Recently, a research team announced that marmosets — small highly social New World monkeys — display personality traits, whether they are wild or captive:
Some individuals were fast to approach any novelty, while others were more careful; hereby showing a similar pattern to humans: for instance, some humans enjoy trying out new restaurants, whereas others prefer to eat in their favorite restaurant. What is more interesting, when comparing personality traits of monkeys in Austria across four years, the authors found that these monkeys are quite consistent in their personality traits (e.g., those that are explorative when they are younger, stay similarly explorative four years afterwards).University of Vienna, “Marmoset Monkeys Have Personalities Too” at Neuroscience News The paper is open access.
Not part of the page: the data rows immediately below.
-- ==== Sys2Proof/Machine/Send.lean ====
section
/-!
DEFINITION. GCT frames that leave the module (02 R63–R66, R92, R178): the outbound half of the control slice and the ports.
-/

namespace Sys2Proof.Machine

/-! ### Frames (02 R63) -/

/-- The header of a GCT frame (02 "GCT frame layout"). -/
def gctHeader (kind flags session seq opcode length status : Nat) : Bytes :=
  [0x01, byteOf kind] ++ beBytes 2 flags ++ beBytes 4 session ++ beBytes 8 seq ++ beBytes 2 opcode ++ beBytes 2 length ++
    [byteOf status, 0, 0, 0]

/-- The tag of a header and body under a key (02 R63); a frame of no session key has a tag of zeros. -/
def gctTag (key hb : Bytes) : Bytes := if key.isEmpty then zeros 16 else (hmac key hb).take 16

/-- A GCT frame from the module. -/
def gctBytes (key : Bytes) (kind flags session seq opcode status : Nat) (body : Bytes) : Bytes :=
  let hb := gctHeader kind flags session seq opcode body.length status ++ body
  hb ++ gctTag key hb

/-! ### The outbound half (02 R65; 06 R178) -/

/-- The link of a port is up. DESIGN CHOICE: log 32. -/
def portOpens (s : State) (p : PortId) : Bool :=
  match p with
  | .command n => bitN s.ports.cmdLink n.val
  | .logical m => portLinkUp s m.val

/-- The cells of an outbound frame, FCS included. -/
def outCells (f : Bytes) : Nat := cellsFor (f.length + 4)

/-- The cells of the outbound half in use. -/
def outHeld (s : State) : Nat := s.gct.outbound.foldl (fun a e => a + e.cells.length) 0

/-- The outbound half has room for frames. -/
def outRoom (s : State) (fs : List Bytes) : Bool := decide (outHeld s + fs.foldl (fun a f => a + outCells f) 0 ≤ 128)

/-- A frame sent on a logical port is counted there (03 "Logical port counters"). -/
def countTx (s : State) (p : PortId) (f : Bytes) : State :=
  match p with
  | .command _ => s
  | .logical m => bumpBy (bump s .prtTxFrames m.val 0) .prtTxBytes m.val 0 (f.length + 4)

/-- A frame is built in cells of the outbound half, in rising bank order (02 R65; 06 R175). -/
def buildOut (s : State) (f : Bytes) : List Nat × State := takeSlice s 128 256 4290 (f.length + 4)

/-- An outbound frame leaves on its port, or waits in the outbound half while the port's link is down. DESIGN CHOICE: log 23. -/
def sendOut (s : State) (p : PortId) (f : Bytes) : State :=
  let (cells, s1) := buildOut s f
  if portOpens s p then
    let s2 := countTx (freeCells s1 cells) p f
    { s2 with sent := s2.sent ++ [.gct p f] }
  else { s1 with gct := { s1.gct with outbound := s1.gct.outbound ++ [{ port := p, frame := f, cells := cells }] } }

/-- A frame leaves the outbound half. One whose cells hold an uncorrectable error is rebuilt there from its source (06 R180): what is sent is
the same frame. -/
def leaveOut (s : State) (e : OutFrame) : State :=
  let s1 := readCells s e.cells
  let s2 := if cellsFail s1 e.cells then writeCells s1 e.cells (e.frame.length + 4) else s1
  let s3 := countTx (freeCells s2 e.cells) e.port e.frame
  { s3 with sent := s3.sent ++ [.gct e.port e.frame] }

/-- The outbound frames of a port leave, once its link is up. -/
def flushOut (s : State) (p : PortId) : State :=
  if portOpens s p then
    let mine (e : OutFrame) : Bool := e.port == p
    (s.gct.outbound.filter mine).foldl leaveOut
      { s with gct := { s.gct with outbound := s.gct.outbound.filter (fun e => !mine e) } }
  else s

/-! ### Pushed records (02 R91, R92, R602) -/

/-- The subscription of a session to a class. -/
def subOf (s : State) (cls session : Nat) : Option Subscription :=
  s.gct.subs.find? (fun u => u.cls == cls && u.session == session)

/-- The RECORD frame of a record for a subscription, with its number (R92). -/
def recordFrame (s : State) (u : Subscription) (n : Nat) (body : Bytes) : Bytes :=
  let key := ((sessionGet s u.session).map (fun x => x.key)).getD []
  gctEthernet u.port u.smac u.vlan u.udp (gctBytes key 0x03 0 u.session n 0 0 body)

/-- The frames of a record for the subscriptions that it was numbered for and that still stand. -/
def recordFrames (s : State) (cls : Nat) (seqs : List (Nat × Nat)) (body : Bytes) : List (PortId × Bytes) :=
  seqs.filterMap (fun e => (subOf s cls e.1).map (fun u => (u.port, recordFrame s u e.2 body)))

end Sys2Proof.Machine
end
While a marmoset’s personality typically did not change, those who became dominant in family hierarchies grew bolder over time.
But, we might ask, why should anyone have been surprised? Why shouldn’t animals have personalities? They have individual bodies and individual experiences. They certainly don’t need human-like intelligence to have a personality. A working memory is probably good enough.
Another recent study allowed us to know that dogs are aware of their own bodies:
In the experiment, dogs asked by their owners to pick up an object attached to the mat they’re sitting on apparently understand that they need to move their bodies in order to complete the task.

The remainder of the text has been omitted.